The economic sustainability of travel and tourism is generally strong. The social and cultural aspects of sustainability are, like the environmental side, marked with greatly mixed reviews. Socially, we see citizens protest or show annoyance in over-crowded urban tourism destinations.

A positive on the social side is that travel and tourism is a tremendous generator of jobs based on all the service requirements that cannot be automated or done by a robot. Tourism is the one sector where human contact is essential, which travel companies should keep in mind when contemplating ways to replace human workers.

Culturally, tourism usually appreciates and even celebrates diversity. Some may scoff at locals temporarily donning traditional attire to display cultural dance and music, but when else might those displays be made if not for visitors? In our increasingly urbanised world, with its globalised sameness of brands and activities, tourism’s cross-cultural exchanges help us maintain some degree of diversity.
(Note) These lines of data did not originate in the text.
/-- Every assignment held by any head names a carrier in the table, and the next one another carrier than the current one
(R48, R60). -/
def State.AssignmentsNamed (s : State) : Prop :=
  ∀ h : Head, ((s.ctxAt h).assignments.map Assignment.carrier).Nodup ∧
    ∀ a ∈ (s.ctxAt h).assignments, (s.carrierAt a.carrier).isSome = true

/-- The assigned count of an entry equals the sum of its live count and its five outcome and not-started counts, and the
live count is the number of its assignments heads still hold (R45). -/
def State.AccountsBalance (s : State) : Prop :=
  ∀ c ∈ s.carriers, c.assigned = c.live + c.good + c.reject + c.abort + c.fault + c.notStarted ∧
    c.live = s.liveOf c.id ∧ c.assigned ≤ 16

/-- An entry in CLOSING has no live assignment, and no joint record of its carrier is held; a held joint record's carrier
is in the table (R60). -/
def State.ClosingAccounted (s : State) : Prop :=
  (∀ c ∈ s.carriers, c.closing = true → c.live = 0 ∧ s.holdsRecordOf c.id = false) ∧
    ∀ h : Head, ∀ r ∈ (s.ctxAt h).heldRecord, (s.carrierAt r.carrier).isSome = true

/-- The Record Queue holds at most 32 records (R140). -/
def State.QueueBounded (s : State) : Prop := s.queue.length ≤ Config.recordCapacity

/-- The queue has no free slot while any joint record is held or any carrier record waits (R142). -/
def State.NothingWaitsBesideRoom (s : State) : Prop := 0 < s.recordsWaiting → s.queueHasRoom = false

/-! ### The Step Store and the Ring Port (R1, R151, R157) -/

/-- The Step Store is in its canonical form, lists addresses 0 to 1023 alone, and holds clamped words (R1, R3). -/
def State.StoreSound (s : State) : Prop :=
  s.store.wf = true ∧ ∀ p ∈ s.store, p.1 < Config.stepWords ∧ clampStep p.2 = p.2

/-- The outbound drive slots hold at most one DRIVE frame per head (R157). -/
def State.OneDriveEach (s : State) : Prop := (s.ring.drive.map DriveFrame.head).Nodup

/-- The buffers of the Ring Port hold what they can hold, and no place stays reserved (R151, R155, R158, R160). -/
def State.RingBounded (s : State) : Prop :=
  s.ring.forward.length ≤ Config.forwardCapacity ∧ s.ring.general.length ≤ Config.generalCapacity ∧
    s.ring.reserved = false

/-- While a head waits for a class no entry can be its victim: every event that frees one runs the retry (R32, R33). -/
def State.WaitersHaveNoVictim (s : State) : Prop := s.cache.wait ≠ [] → s.victim = none

/-- The four counters saturate at 65535 (R165). -/
def State.CountersBounded (s : State) : Prop :=
  s.ring.counters.crc ≤ Config.countLimit ∧ s.ring.counters.overflow ≤ Config.countLimit ∧
    s.ring.counters.dropped ≤ Config.countLimit ∧ s.ring.counters.foreign ≤ Config.countLimit

/-- A DRIVE frame that waits for a head that is not HEATING is the STOP of its last stop (R164). -/
def State.RestingFramesStop (s : State) : Prop :=
  ∀ f ∈ s.ring.drive, (s.ctxAt f.head).state ≠ .heating → f.source = .stop

/-- The detected flags of the level causes follow their conditions (R169), and only a detected cause is pending (R171,
R173). -/
def State.CausesFollow (s : State) : Prop :=
  s.notices.detected.records = !s.queue.isEmpty ∧
    s.notices.detected.fault = decide (∃ h, (s.ctxAt h).state = .faulted) ∧
    s.notices.detected.claim = decide (∃ h, (s.rowAt h).cap.isSome = true) ∧
    s.notices.pending.diff s.notices.detected = {}

/-- The model's own transient fields are clear between commands (log entry 25). -/
abbrev State.Quiet (s : State) : Prop :=
  s.ring.reserved = false ∧ s.notices.reported = {} ∧ s.cache.retryOwed = false

/-- While device reset holds every block is at its [POR] values (R88). -/
def State.ResetFollowed (s : State) : Prop := s.resetHeld = true → s.deviceReset = s

/-! ### The whole part -/

/-- The laws of the part at every moment between two commands. -/
structure State.Lawful (s : State) : Prop where
  power : s.PowerWithinBudget
  demands : s.GrantsWithinDemands
  resting : s.RestingRowsEmpty
  integrators : s.IntegratorsBounded
  recency : s.RecencyPermutation
  oneMatch : s.OneMatch
  users : s.UsersAreBound
  bindings : s.BindingsMatch
  waiters : s.WaitersUnbound
  descriptors : s.DescriptorsClamped
  shaped : s.HeadsShaped
  enables : s.EnablesFollowed
  placed : s.ArmingPlaced
  requirements : s.RequirementsFollow
  running : s.HeatingRuns
  carriers : s.CarriersDistinct
  named : s.AssignmentsNamed
  accounts : s.AccountsBalance
  closing : s.ClosingAccounted
  queue : s.QueueBounded
  waiting : s.NothingWaitsBesideRoom
  store : s.StoreSound
  drives : s.OneDriveEach
  ring : s.RingBounded
  noVictim : s.WaitersHaveNoVictim
  counters : s.CountersBounded
  restingFrames : s.RestingFramesStop
  causes : s.CausesFollow
  resetHolds : s.ResetFollowed
  quiet : s.Quiet

/-- Nothing is due: no head waits in ARMING with all five requirements true (R52), and no OPEN carrier entry has live
count 0 with no joint record of its carrier held (R60). -/
abbrev State.Settled (s : State) : Prop :=
  s.firstReady = none ∧ ∀ c ∈ s.carriers, s.closes c = false

/-! ### Words of the statements -/

/-- The part takes events: device reset is not in force, and the model's transient fields are clear. -/
abbrev State.Taking (s : State) : Prop := s.resetHeld = false ∧ s.Quiet

/-- An answered frame from a node is taken: the part takes events, the node can send, and the general queue has a free
place for the reply (R156, R160). -/
abbrev State.Takes (s : State) (src : Byte) : Prop :=
  s.Taking ∧ sendingNode src = true ∧ s.ring.general.length < Config.generalCapacity

/-- The state with one more frame at the tail of the general queue. -/
def State.queued (s : State) (f : Frame) : State :=
  { s with ring := { s.ring with general := s.ring.general ++ [f] } }

/-- The REPLY frame with a payload: to the source node of the answered frame, with its tag (R160). -/
def State.replyTo (s : State) (src tag : Byte) (payload : List Byte) : Frame :=
  { dest := src, src := s.ring.own, kind := 0x02, tag, payload }
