/-! ### The station: IDENTIFY, unknown requests, SET_STATION, notices, status -/

/-- IDENTIFY answers vendor 0A3Ch, part 1016h, revision 1, the own address and the capacities, and changes nothing; a longer
payload is refused LENGTH (R163). -/
def Obligations.IdentifyReports : Prop :=
  ∀ (s : State) (src tag : Byte), s.Takes src →
    exec (.identify src tag []) s = .next (s.replied src tag
      ([0x01, 0x01, 0x00] ++ [0x0A, 0x3C, 0x10, 0x16, 0x01] ++ [s.ring.own] ++ [16, 8] ++ [0x04, 0x00] ++ [32])) ∧
    ∀ body, body ≠ [] → exec (.identify src tag body) s = .next (s.replied src tag [0x01, 0x01, 0x04])

/-- A REQUEST with an unassigned code is refused UNKNOWN_REQUEST, one with no payload LENGTH; neither changes anything but
the reply (R161; the code 00h in the reply to an empty request is the model's reading, log entry 12). -/
def Obligations.UnknownRequestsRefused : Prop :=
  ∀ (s : State) (src tag code : Byte) (rest : List Byte), s.Takes src →
    (code.toNat = 0 ∨ 15 < code.toNat →
      exec (.unknownRequest src tag (code :: rest)) s = .next (s.replied src tag [0x01, code, 0x05])) ∧
    exec (.unknownRequest src tag []) s = .next (s.replied src tag [0x01, 0x00, 0x04])

/-- SET_STATION stores the cell controller address, the fetch limit held to 10 to 1000 ms and the minimum strength, then
announces pending causes; a wrong length is refused LENGTH and the address 255 RANGE (R162, R173). -/
def Obligations.SetStationStores : Prop :=
  ∀ (s : State) (src tag cc f1 f0 strength : Byte), s.Takes src →
    (∀ body, body.length ≠ 4 → exec (.setStation src tag body) s = .next (s.replied src tag [0x01, 0x02, 0x04])) ∧
    (cc = 255 → exec (.setStation src tag [cc, f1, f0, strength]) s = .next (s.replied src tag [0x01, 0x02, 0x03])) ∧
    (cc ≠ 255 →
      let limit := max 10 (min (256 * f1.toNat + f0.toNat) 1000)
      let s1 := { s with ring := { s.ring with cc }, cache := { s.cache with fetchLimit := limit },
                         minStrength := strength.toNat }
      exec (.setStation src tag [cc, f1, f0, strength]) s = .next
        ((if s1.mayAnnounce then s1.announced else s1).replied src tag
          ([0x01, 0x02, 0x00, cc] ++ be16 limit ++ [strength])))

/-- SET_NOTICES replaces the enable flags, announces pending causes, and answers the flags as they then stand, with whether
an ATTENTION was placed; a wrong length is refused LENGTH (R173, R174). -/
def Obligations.SetNoticesStores : Prop :=
  ∀ (s : State) (src tag b : Byte), s.Takes src →
    let enables : Causes :=
      { records := b.getLsbD 0, fault := b.getLsbD 1, claim := b.getLsbD 2, ring := b.getLsbD 3 }
    let s1 := { s with notices := { s.notices with enables } }
    let s2 := if s1.mayAnnounce then s1.announced else s1
    (∀ body, body.length ≠ 1 → exec (.setNotices src tag body) s = .next (s.replied src tag [0x01, 0x0D, 0x04])) ∧
    exec (.setNotices src tag [b]) s = .next (s2.replied src tag ([0x01, 0x0D, 0x00] ++ causeBits enables ++
      causeBits s.notices.detected ++ causeBits s2.notices.pending ++ [if s1.mayAnnounce then 1 else 0]))
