-- ==== Sys2Proof/Laws/State.lean ====
section
/-! SUPPORT. What each named update of State leaves alone and what it writes, field by field: no later proof unfolds a
record update. -/

namespace Sys2Proof.Machine

variable (s : State)

/-! ### modCtx -/

@[simp] theorem State.modCtx_pending (h : Head) (f : HeadCtx → HeadCtx) : (s.modCtx h f).pending = s.pending := rfl
@[simp] theorem State.modCtx_now (h : Head) (f : HeadCtx → HeadCtx) : (s.modCtx h f).now = s.now := rfl
@[simp] theorem State.modCtx_resetHeld (h : Head) (f : HeadCtx → HeadCtx) : (s.modCtx h f).resetHeld = s.resetHeld := rfl
@[simp] theorem State.modCtx_pins (h : Head) (f : HeadCtx → HeadCtx) : (s.modCtx h f).pins = s.pins := rfl
@[simp] theorem State.modCtx_store (h : Head) (f : HeadCtx → HeadCtx) : (s.modCtx h f).store = s.store := rfl
@[simp] theorem State.modCtx_cache (h : Head) (f : HeadCtx → HeadCtx) : (s.modCtx h f).cache = s.cache := rfl
@[simp] theorem State.modCtx_carriers (h : Head) (f : HeadCtx → HeadCtx) : (s.modCtx h f).carriers = s.carriers := rfl
@[simp] theorem State.modCtx_interlock (h : Head) (f : HeadCtx → HeadCtx) : (s.modCtx h f).interlock = s.interlock := rfl
@[simp] theorem State.modCtx_config (h : Head) (f : HeadCtx → HeadCtx) : (s.modCtx h f).config = s.config := rfl
@[simp] theorem State.modCtx_intake (h : Head) (f : HeadCtx → HeadCtx) : (s.modCtx h f).intake = s.intake := rfl
@[simp] theorem State.modCtx_minStrength (h : Head) (f : HeadCtx → HeadCtx) : (s.modCtx h f).minStrength = s.minStrength := rfl
@[simp] theorem State.modCtx_pointer (h : Head) (f : HeadCtx → HeadCtx) : (s.modCtx h f).pointer = s.pointer := rfl
@[simp] theorem State.modCtx_budget (h : Head) (f : HeadCtx → HeadCtx) : (s.modCtx h f).budget = s.budget := rfl
@[simp] theorem State.modCtx_share (h : Head) (f : HeadCtx → HeadCtx) : (s.modCtx h f).share = s.share := rfl
@[simp] theorem State.modCtx_queue (h : Head) (f : HeadCtx → HeadCtx) : (s.modCtx h f).queue = s.queue := rfl
@[simp] theorem State.modCtx_ring (h : Head) (f : HeadCtx → HeadCtx) : (s.modCtx h f).ring = s.ring := rfl
@[simp] theorem State.modCtx_notices (h : Head) (f : HeadCtx → HeadCtx) : (s.modCtx h f).notices = s.notices := rfl
@[simp] theorem State.modCtx_configAt (h : Head) (f : HeadCtx → HeadCtx) (i : Head) : (s.modCtx h f).configAt i = s.configAt i := rfl
@[simp] theorem State.modCtx_intakeAt (h : Head) (f : HeadCtx → HeadCtx) (i : Head) : (s.modCtx h f).intakeAt i = s.intakeAt i := rfl
@[simp] theorem State.modCtx_rowAt (h : Head) (f : HeadCtx → HeadCtx) (i : Head) : (s.modCtx h f).rowAt i = s.rowAt i := rfl
@[simp] theorem State.modCtx_entryAt (h : Head) (f : HeadCtx → HeadCtx) (i : EntryIx) : (s.modCtx h f).entryAt i = s.entryAt i := rfl
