/-- Settles O15: frames by the checks of R153 on their own bytes, step words field by field. -/
theorem framesReadBack : Obligations.FramesReadBack := by
  refine ⟨fun f hf => ⟨parseFrame_bytes hf, f.bytes_length⟩, fun w before after ht hw hp hl hc hb => ⟨rfl, ?_⟩⟩
  have := stepWordAt_append before (stepWordBytes w ++ after) 0
  rw [Nat.add_zero] at this
  rw [List.append_assoc, this, stepWordAt_bytes after ht hw hp hl hc hb]

/-! ### Runs of step words -/

/-- The two layouts of a step word are one. -/
theorem wordLayout_eq (w : StepWord) : wordLayout w = stepWordBytes w := by
  have flags : ∀ a b c : Bool, [bitsByte [a, b, c]] = flagsByte [a, b, c] := by decide
  simp only [wordLayout, stepWordBytes, ← flags, be8, List.cons_append, List.nil_append, List.append_assoc]

/-- A word whose numbers fit their fields. -/
abbrev StepWord.Fits (w : StepWord) : Prop :=
  w.target < 65536 ∧ w.window < 65536 ∧ w.param < 65536 ∧ w.limit < 65536 ∧ w.ceiling < 65536 ∧ w.base < 65536

/-- A run of step words is read back from its bytes. -/
theorem stepWordsAt_layout (ws : List StepWord) (before : List Byte) (hws : ∀ w ∈ ws, w.Fits) :
    stepWordsAt (before ++ ws.flatMap wordLayout) before.length ws.length = ws := by
  induction ws generalizing before with
  | nil => rfl
  | cons w ws ih =>
    obtain ⟨ht, hw, hp, hl, hc, hb⟩ := hws w (by simp)
    have head := stepWordAt_append before (stepWordBytes w ++ ws.flatMap wordLayout) 0
    have tail := ih (before ++ stepWordBytes w) fun v hv => hws v (by simp [hv])
    rw [Nat.add_zero, stepWordAt_bytes _ ht hw hp hl hc hb] at head
    rw [List.length_append, stepWordBytes_length, List.append_assoc] at tail
    rw [List.flatMap_cons, wordLayout_eq, List.length_cons, stepWordsAt, head, tail]

theorem flatMap_wordLayout_length (ws : List StepWord) : (ws.flatMap wordLayout).length = 14 * ws.length := by
  induction ws with
  | nil => rfl
  | cons w ws ih =>
    rw [List.flatMap_cons, List.length_append, ih, wordLayout_eq, stepWordBytes_length, List.length_cons]; omega

end Sys2Proof.Machine
end

section
/-! Refusals of a wrong length, and the two requests of the Step Store (R20, R22). -/

namespace Sys2Proof.Machine

variable {s : State} {src tag : Byte}

/-- A request refused by its block: only the reply is added (R161). -/
theorem request_refused {code : Nat} (h : s.Takes src) (body : List Byte) (work : List Byte → State → Answer) {st : Status}
    (hw : work (BitVec.ofNat 8 code :: body) s.reserving = .refuse s.reserving st) :
    request code src tag body work s = .next (s.replied src tag (be8 0x01 ++ be8 code ++ be8 (statusCode st))) := by
  rw [request_still h body work hw, List.append_nil]

/-- A frame other than a REQUEST refused by its block. -/
theorem answered_refused {kind : Nat} (h : s.Takes src) (work : State → Answer) {st : Status}
    (hw : work s.reserving = .refuse s.reserving st) :
    takes (answered kind 0x00 src tag work) s =
      .next (s.replied src tag (be8 kind ++ be8 0x00 ++ be8 (statusCode st))) := by
  rw [takes_free h.1.1, answered_still h work (by rw [hw]; rfl), hw]
  simp [Answer.refuse]

theorem writeSteps_length (h : s.Takes src) {body : List Byte}
    (hb : body.length ≠ 3 + 14 * u8At body 2 ∨ u8At body 2 = 0 ∨ 16 < u8At body 2) :
    exec (.writeSteps src tag body) s = .next (s.replied src tag [0x01, 0x06, 0x04]) := by
  refine request_refused (code := 0x06) (st := .length) h body writeStepsWork ?_
  rw [writeStepsWork, if_pos]
  simp only [List.length_cons, u8At_cons_succ]
  omega

theorem readSteps_length (h : s.Takes src) {body : List Byte}
    (hb : body.length ≠ 3 ∨ u8At body 2 = 0 ∨ 16 < u8At body 2) :
    exec (.readSteps src tag body) s = .next (s.replied src tag [0x01, 0x07, 0x04]) := by
  refine request_refused (code := 0x07) (st := .length) h body readStepsWork ?_
  rw [readStepsWork, if_pos]
  simp only [List.length_cons, u8At_cons_succ]
  omega

/-- Settles O22: the length check of each row comes first. -/
theorem wrongLengthsRefused : Obligations.WrongLengthsRefused := by
  intro s src tag body hs
  have cons (c : Byte) {n : Nat} (h : body.length ≠ n) : (c :: body).length ≠ n + 1 := by simpa using h
  refine ⟨fun h => ?_, fun h => ?_, fun h => ?_, fun h => ?_, fun h => ?_, fun h => writeSteps_length hs h,
    fun h => readSteps_length hs h, fun h => ?_, fun h => ?_, fun h => ?_, fun h => ?_, fun h => ?_, fun h => ?_,
    fun h => ?_, fun h => ?_, fun h => ?_, fun h => ?_, fun h => ?_⟩
  · exact request_refused hs body identifyWork (if_pos (cons _ h))
  · exact request_refused hs body setStationWork (if_pos (cons _ h))
  · exact request_refused hs body setBudgetWork (if_pos (cons _ h))
  · refine request_refused hs body setHeadWork (if_pos ?_)
    simp only [List.length_cons, u8At_cons_succ]
    omega
  · exact request_refused hs body readHeadWork (if_pos (cons _ h))
  · exact request_refused hs body readClassWork (if_pos (cons _ h))
  · exact request_refused hs body flushClassWork (if_pos (cons _ h))
  · exact request_refused hs body haltWork (if_pos (cons _ h))
  · exact request_refused hs body clearFaultWork (if_pos (cons _ h))
  · exact request_refused hs body readRecordsWork (if_pos (cons _ h))
  · exact request_refused hs body setNoticesWork (if_pos (cons _ h))
  · exact request_refused hs body readStatusWork (if_pos (cons _ h))
  · exact request_refused hs body resetStationWork (if_pos (cons _ h))
  · refine answered_refused hs (carrierWork body) (if_pos ?_)
    omega
  · exact answered_refused hs (releaseWork body) (if_pos h)
  · refine answered_refused (kind := 0x05) (st := .length) hs (classloadWork body) ?_
    rw [classloadWork, checkLoad, if_pos (by omega)]
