-- ==== Sys2Proof/Machine/Store.lean ====
section
/-! DEFINITION. The two containers of State: a fixed number of like things, and records by number. -/

namespace Sys2Proof.Machine

/-- Exactly `n` like things: four links, four lines, sixteen watch slots, twenty-one classes. -/
abbrev Vec (α : Type) (n : Nat) := { l : List α // l.length = n }

def Vec.get {α : Type} {n : Nat} (v : Vec α n) (i : Fin n) : α := v.val[i.val]'(by omega)

def Vec.set {α : Type} {n : Nat} (v : Vec α n) (i : Fin n) (x : α) : Vec α n :=
  ⟨v.val.set i.val x, List.length_set.trans v.property⟩

def Vec.map {α β : Type} {n : Nat} (f : α → β) (v : Vec α n) : Vec β n :=
  ⟨v.val.map f, (List.length_map ..).trans v.property⟩

def Vec.fill {α : Type} (n : Nat) (x : α) : Vec α n := ⟨List.replicate n x, by simp⟩

/-- The four indexes of the links and of the lines. -/
def four : List (Fin 4) := [0, 1, 2, 3]

/-- Records by number, in strictly rising number order (`Store.Sorted`). -/
abbrev Store (α : Type) := List (Nat × α)

/-- The record at a number, when there is one. -/
def Store.get {α : Type} : Store α → Nat → Option α
  | [], _ => none
  | (k, v) :: t, n => if k = n then some v else Store.get t n

/-- The store with a record put at a number, in its place in the order. -/
def Store.set {α : Type} : Store α → Nat → α → Store α
  | [], n, v => [(n, v)]
  | (k, w) :: t, n, v =>
    if n < k then (n, v) :: (k, w) :: t
    else if n = k then (n, v) :: t
    else (k, w) :: Store.set t n v

/-- The store without the record of a number. -/
def Store.erase {α : Type} (m : Store α) (n : Nat) : Store α := m.filter fun e => e.1 ≠ n

/-- Every record changed by a function, in place. -/
def Store.mapVals {α : Type} (f : α → α) (m : Store α) : Store α := m.map fun e => (e.1, f e.2)

/-- The canonical form: numbers strictly rising, so that equal stores are equal lists. -/
def Store.Sorted {α : Type} (m : Store α) : Prop := m.Pairwise fun a b => a.1 < b.1

end Sys2Proof.Machine
end

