/-- What the owner recorded at the latest raise: the fields its rule lists (R22, R41, R65 to R75, R80,
R118 to R128, R150). -/
inductive Detail
  | referenceLost (lastPulseMs : Option Nat)
  | holdoverExpired (limitMin : Nat)
  | timeStepped (size : Int) (source : StepSource)
  | linkGap (cause : GapCause) (start : StationQ)
  | linkError (reason : FaultReason)
  | pointOverdue (toward : Pos) (start : Date) (reversed : Bool)
  | pointWrongDetection (commanded : Pos) (detected : Detected)
  | pointLostDetection (before : Detected)
  | pointUncommanded (before detected : Detected) (commanded : Option Pos)
  | signalSlowClear (requested : Date)
  | signalLampFault (before : Aspect)
  | signalUncommanded (before proved : Aspect)
  | unplannedTrain (headcode : Headcode) (entry : Date)
  | pathJudged (index : Nat) (deviation : Int)
  | pathOverdue (index : Nat) (projected : Int)
  | pathLost (index passed : Nat)
  | pathSkipped (skipped matched : Nat)
  | pathWrongRoute (index point : Nat) (expected : Pos) (detected : Detected) (moving : Bool)
  | lineFault (sense : Sense) (polarity : Polarity) (form : ImpulseForm) (position : Nat)
  | dialUnset (kind : DialKind) (reason : UnsetReason)
  deriving DecidableEq, Repr

/-- A condition that is present (Table 8-1). -/
structure Condition where
  cls : Class
  state : CondState
  raised : Date
  mark : Nat
  detail : Detail
  count : Nat
  deriving DecidableEq, Repr

/-- A condition set: at most one condition of each class, in class order (R153). -/
abbrev CondSet := List Condition

/-- The five kinds of subject (R153). -/
inductive Subject
  | timeBase
  | link (i : Fin 4)
  | line (i : Fin 4)
  | object (n : Nat)
  | path (n : Nat)
  deriving DecidableEq, Repr

/-! ### The Time Base (Table 1-1) -/

structure TimeBase where
  /-- Station time, in absolute µs. -/
  stationUs : Nat
  /-- The fraction of a µs carried forward, in 10^-9 µs (R1). -/
  fraction : Nat
  /-- The place within the running millisecond of trimmed time, in µs (R14). -/
  slewPhase : Nat
  /-- The elapsed count, in ms (R3). -/
  elapsed : Nat
  /-- The place within the running millisecond of the oscillator, in µs (R3). -/
  oscPhase : Nat
  discipline : Discipline
  good : Nat
  outliers : Nat
  /-- The trim, in ppb (R16). -/
  trim : Int
  /-- The slew residual, in µs (R14). -/
  residual : Int
  /-- The holdover timer: stopped, or the elapsed count at which it started (R12). -/
  holdoverStart : Option Nat
  timeValid : Bool
  rangeHold : Bool
  /-- The pairing record: the held message and the preceding edge's mark (R5). -/
  heldMsg : Option RefMsg
  precedingEdge : Option Nat
  /-- The gap timer: stopped, or the station time in µs from which it runs (R6, R11). -/
  gapStart : Option Nat
  lastOffset : Option Int
  lastStep : Option Int
  /-- The station time of the last valid pulse, in absolute µs (R6). -/
  lastPulse : Option Nat
  refRx : Option RefRx
  conds : CondSet
  deriving DecidableEq, Repr

/-! ### The Link Receivers (Table 2-1) -/

/-- What a telegram entry carries of its kind (Table 2-2). -/
inductive Content
  | pointCmd (p : Pos)
  | pointInd (d : Detected)
  | signalCmd (r : Requested)
  | signalInd (a : Aspect)
  | berthStep (source : Nat) (headcode : Headcode)
  | berthCancel
  deriving DecidableEq, Repr

/-- A telegram entry of an arrival queue (2.4). -/
structure TelegramEntry where
  content : Content
  refresh : Bool
  object : Nat
  /-- The compensated date, absolute ms (R28). -/
  ms : Nat
  /-- The compensated elapsed mark (R28). -/
  mark : Nat
  quality : Quality
  link : Fin 4
  deriving DecidableEq, Repr

/-- A gap marker (2.4). -/
structure GapMarker where
  start : StationQ
  cause : GapCause
  link : Fin 4
  deriving DecidableEq, Repr

inductive QueueEntry
  | telegram (e : TelegramEntry)
  | marker (m : GapMarker)
  deriving DecidableEq, Repr

/-- The framing state (R26): in RECEIVING, the bytes after the start byte so far, and the mark of the last
character, from which the inter-byte timer runs. -/
inductive Framing
  | hunting
  | receiving (bytes : List Byte) (mark : Nat)
  deriving DecidableEq, Repr

/-- The link states (Table 2-4). -/
inductive LinkState
  | quiet | up | gap
  deriving DecidableEq, Repr

/-- A fault record (2.6). The kind is the kind byte of the telegram. -/
structure FaultRecord where
  reason : FaultReason
  date : StationQ
  kind : Option Byte
  object : Option Nat
  link : Fin 4
  deriving DecidableEq, Repr

structure Link where
  framing : Framing
  state : LinkState
  /-- The silence timer: stopped, or its start mark (R33). -/
  silenceStart : Option Nat
  queue : List QueueEntry
  pendingMarker : Option GapMarker
  lastValid : Option StationQ
  lastAccepted : Option StationQ
  capture : Option FaultRecord
  further : Bool
  conds : CondSet
  deriving DecidableEq, Repr

/-! ### The Object Table (Tables 3-1 to 3-4) -/

/-- A duration code with its valid flag (R81, R82). -/
structure DurationCode where
  exponent : Nat
  mantissa : Nat
  valid : Bool
  deriving DecidableEq, Repr

/-- A movement in flight (4.2); `running` says that its limit timer runs (R62). -/
structure Movement where
  toward : Pos
  start : Date
  startMark : Nat
  reversed : Bool
  running : Bool
  deriving DecidableEq, Repr

/-- A clearing in flight (4.3); `running` says that its limit timer runs (R62). -/
structure Clearing where
  request : Date
  requestMark : Nat
  running : Bool
  deriving DecidableEq, Repr

structure PointRec where
  detected : Detected
  commanded : Option Pos
  throwLimit : Nat
  movement : Option Movement
  lastDuration : Option DurationCode
  count : Nat
  deriving DecidableEq, Repr

structure SignalRec where
  requested : Requested
  aspect : Aspect
  clearLimit : Nat
  clearing : Option Clearing
  lastDuration : Option DurationCode
  deriving DecidableEq, Repr

/-- A berth's occupancy together with its headcode (Table 3-4). -/
inductive Occupancy
  | unknown
  | empty
  | occupied (headcode : Headcode)
  deriving DecidableEq, Repr

/-- An expectation: one armed timing point of one path (6.3). -/
structure Expectation where
  path : Nat
  index : Nat
  deriving DecidableEq, Repr

structure BerthRec where
  occupancy : Occupancy
  /-- Whether an unmatched entry at this berth is reported. -/
  timing : Bool
  queue : List Expectation
  deriving DecidableEq, Repr

/-- The fields of a record's kind. -/
inductive KindRec
  | point (p : PointRec)
  | signal (g : SignalRec)
  | berth (b : BerthRec)
  deriving DecidableEq, Repr

/-- An object record; its number is its key in the table. -/
structure ObjectRec where
  link : Fin 4
  defined : Date
  since : Date
  /-- Present while the record is stale: the stale-since date (Table 3-1). -/
  stale : Option StationQ
  conds : CondSet
  kind : KindRec
  deriving DecidableEq, Repr

/-- The direction of a berth event (R79). -/
inductive Direction
  | entry (timing : Bool)
  | exit
  deriving DecidableEq, Repr

/-- A berth event handed to the Timetable Checker (R79). -/
structure BerthEvent where
  berth : Nat
  headcode : Headcode
  direction : Direction
  date : Date
  deriving DecidableEq, Repr

/-- An unmatched answer handed back to the Movement Dater (R80). -/
structure Answer where
  berth : Nat
  headcode : Headcode
  date : Date
  deriving DecidableEq, Repr

/-! ### The Path Store (Tables 5-1 to 5-4) -/

/-- The timing-point kinds (Table 5-2). -/
inductive PointKind
  | arrive | pass | depart
  deriving DecidableEq, Repr

/-- A route check: a point number and the position it must be detected in (Table 5-2). -/
structure RouteCheck where
  point : Nat
  expected : Pos
  deriving DecidableEq, Repr

/-- The plan fields of a timing point (Table 5-2). -/
structure Plan where
  berth : Nat
  kind : PointKind
  planned : Nat
  early : Nat
  late : Nat
  allowance : Nat
  route : Option RouteCheck
  deriving DecidableEq, Repr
Where are we headed? Here’s where I hope and think we’re headed. First, hotels, transport providers both public and private, and all product and service providers will increasingly feel compelled to operate more environmentally sustainably. There is so much pressure to do so – cost reduction, reputation, regulation compliance, avoidance of risking greater regulation and risk management.

Secondly, we simply must embrace the authentic, the unique, the participatory, the adventure-oriented, the exploration, in delivering and promoting travel products and destinations. That can and should leverage ever-improving technologies to enhance the visitor experience, but it all adds up to an imperative to preserve, celebrate and sustain unique experiences and cultures. If travel and tourism doesn’t do that, why should travellers leave home?